Microbiota profiling
Mucosal-associated bacteria are thought to play a critical role in interactions with the host immune system67. Therefore, genomic DNA samples from non-involved colorectal mucosa of the 95 patients were used for microbiota profiling by sequencing the bacterial 16S rRNA gene. We decided to sequence both V1-V3 and V4-V6 regions to better estimate the microbial taxonomic diversity, knowing that each set of regions would give better resolution on different taxa68. To amplify the first three hypervariable regions (V1, V2 and V3) of the 16S rRNA gene, we used AmpliTaq Gold DNA Polymerase (Thermo Fisher Scientific) and the 27F and 519R universal primers (Table 4)69,70. For the V4, V5 and V6 hypervariable regions, we ran PCR with the 533F and 1100R universal primers70,71. The primers sequences were modified to include Illumina Nextera index PCR adaptor sequences (Illumina).
PCR products were purified and sent to Eurofins Genomics (Edersberg, Germany) for index PCR, pooling and normalization of amplicons, and sequencing on an Illumina MiSeq sequencer with the 2 × 300 bp paired-end read module. Eurofins Genomics also did the read processing (according to primer sequences using proprietary scripts), taxonomy assignation and copy number correction. The company provided the data in files with fasta and biom formats for further analyses in our institutes.

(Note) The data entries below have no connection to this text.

-- ==== Sys2Proof/Machine/ExecBus.lean ====
section
/-!
DEFINITION. Sys2Proof/Machine/ExecBus.lean: what each command does: the CAN controllers, reference time and lift groups. Every command has an effect in every state, if only none.
-/
namespace Sys2Proof.Machine
open Sys2Proof

/-- CAN_FRAME_RECEIVE (R426). -/
def execCanFrameReceive (bus : Fin 2) (received : Received) (s : State) : Host.Outcome State Fault Refusal :=
  .next (effCanFrameReceive bus.val received s).settle

/-- RXPOP (R428). -/
def execRxpop (acc : Accessor) (bus : Fin 2) (s : State) : Host.Outcome State Fault Refusal :=
  .next (effRxpop acc bus.val s).settle

/-- TXGO_BUFFER (R429). -/
def execTxgoBuffer (acc : Accessor) (bus : Fin 2) (dest : Fin 8) (s : State) : Host.Outcome State Fault Refusal :=
  .next (effTxgoBuffer acc bus.val dest.val s).settle

/-- TXGO_QUEUE (R429). -/
def execTxgoQueue (acc : Accessor) (bus : Fin 2) (s : State) : Host.Outcome State Fault Refusal :=
  .next (effTxgoQueue acc bus.val s).settle

/-- TXJOB (R447). -/
def execTxjob (acc : Accessor) (bus : Fin 2) (job : Fin 64) (s : State) : Host.Outcome State Fault Refusal :=
  .next (effTxjob acc bus.val job.val s).settle

/-- ABORT_HEAD (R454). -/
def execAbortHead (acc : Accessor) (bus : Fin 2) (s : State) : Host.Outcome State Fault Refusal :=
  .next (effAbortHead acc bus.val s).settle

/-- FLUSH (R454). -/
def execFlush (acc : Accessor) (bus : Fin 2) (s : State) : Host.Outcome State Fault Refusal :=
  .next (effFlush acc bus.val s).settle

/-- BUFABORT (R440). -/
def execBufabort (acc : Accessor) (bus : Fin 2) (buffers : Byte) (s : State) : Host.Outcome State Fault Refusal :=
  .next (effBufabort acc bus.val buffers s).settle

/-- CAN_TRANSMIT_ATTEMPT (R433). -/
def execCanTransmitAttempt (bus : Fin 2) (attempt : Attempt) (s : State) : Host.Outcome State Fault Refusal :=
  .next (effCanTransmitAttempt bus.val attempt s).settle

/-- BUS_OFF_RECOVERY (R437). -/
def execBusOffRecovery (bus : Fin 2) (s : State) : Host.Outcome State Fault Refusal :=
  .next (effBusOffRecovery bus.val s).settle

/-- KEEPER_RECOVERY_REQUEST (R438). -/
def execKeeperRecoveryRequest (bus : Fin 2) (s : State) : Host.Outcome State Fault Refusal :=
  .next (effKeeperRecoveryRequest bus.val s).settle

/-- RATE_SEARCH_DWELL (R439). -/
def execRateSearchDwell (bus : Fin 2) (s : State) : Host.Outcome State Fault Refusal :=
  .next (effRateSearchDwell bus.val s).settle

/-- BIT_TIMING_WRITE (R423). -/
def execBitTimingWrite (acc : Accessor) (bus : Fin 2) (data : Bool) (value : Word) (s : State) : Host.Outcome State Fault Refusal :=
  .next (effBitTimingWrite acc bus.val data value s).settle

/-- JOB_HEARTBEAT (R448). -/
def execJobHeartbeat (bus : Fin 2) (job : Fin 64) (s : State) : Host.Outcome State Fault Refusal :=
  .next (effJobHeartbeat bus.val job.val s).settle

/-- JOB_SUPERVISION_TIMEOUT (R448). -/
def execJobSupervisionTimeout (bus : Fin 2) (job : Fin 64) (s : State) : Host.Outcome State Fault Refusal :=
  .next (effJobSupervisionTimeout bus.val job.val s).settle

/-- CYCLE_BOUNDARY (R457). -/
def execCycleBoundary (s : State) : Host.Outcome State Fault Refusal :=
  .next (effCycleBoundary s).settle

/-- REFERENCE_LATE_DROP (R463). -/
def execReferenceLateDrop (bus : Fin 2) (s : State) : Host.Outcome State Fault Refusal :=
  .next (effReferenceLateDrop bus.val s).settle

/-- REFERENCE_RECEIVE (R464). -/
def execReferenceReceive (lengthOk macOk : Bool) (payload : List Byte) (fresh : Nat) (offset : Int) (s : State) : Host.Outcome State Fault Refusal :=
  .next (effReferenceReceive lengthOk macOk payload fresh offset s).settle

/-- REFERENCE_MISS (R473). -/
def execReferenceMiss (s : State) : Host.Outcome State Fault Refusal :=
  .next (effReferenceMiss s).settle

/-- WAKE_SEARCH_END (R476). -/
def execWakeSearchEnd (s : State) : Host.Outcome State Fault Refusal :=
  .next (effWakeSearchEnd s).settle

/-- FIXTURE_STATUS_FRAME (R478). -/
def execFixtureStatusFrame (bus : Fin 2) (job : Fin 64) (payload : List Byte) (s : State) : Host.Outcome State Fault Refusal :=
  .next (effFixtureStatusFrame bus.val job.val payload s).settle

/-- DIGEST_EXCHANGE (R484). -/
def execDigestExchange (s : State) : Host.Outcome State Fault Refusal :=
  .next (effDigestExchange s).settle

/-- DIGEST_RECEIVE (R483). -/
def execDigestReceive (station : Fin 8) (macOk : Bool) (fresh : Nat) (payload : List Byte) (s : State) : Host.Outcome State Fault Refusal :=
  .next (effDigestReceive station.val macOk fresh payload s).settle

/-- STATION_ABSENT (R483). -/
def execStationAbsent (station : Fin 8) (s : State) : Host.Outcome State Fault Refusal :=
  .next (effStationAbsent station.val s).settle

/-- BID_FRAME (R487). -/
def execBidFrame (station : Fin 8) (macOk : Bool) (fresh : Nat) (payload : List Byte) (s : State) : Host.Outcome State Fault Refusal :=
  .next (effBidFrame station.val macOk fresh payload s).settle

/-- ASSIGNMENT_FRAME (R489). -/
def execAssignmentFrame (station : Fin 8) (macOk : Bool) (fresh : Nat) (payload : List Byte) (s : State) : Host.Outcome State Fault Refusal :=
  .next (effAssignmentFrame station.val macOk fresh payload s).settle

end Sys2Proof.Machine
end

Paired-end read merging was performed using FLASH software v. 2.2.00 (http://ccb.jhu.edu/software/FLASH/)72. Chimeric reads were identified and removed with UCHIME, implemented with VSEARCH software v. 2.7.1 (https://github.com/torognes/vsearch)73,74. Reads were sorted into operational taxonomic units (OTUs) through the minimum entropy decomposition method75,76. Taxonomic assignment was performed with BLAST in QIIME software v. 1.9.1 (http://qiime.org/)77,78, using the NCBI_nt database as reference and with a minimum identity of 70% across at least 80% of the OTU representative sequence. OTU abundances were normalized considering their lineage-specific gene copy number with CopyRighter software v. 0.46 (https://github.com/fangly/AmpliCopyrighter)79. Microbial profiling was carried out separately for V1-V2-V3 and V4-V5-V6 amplicons.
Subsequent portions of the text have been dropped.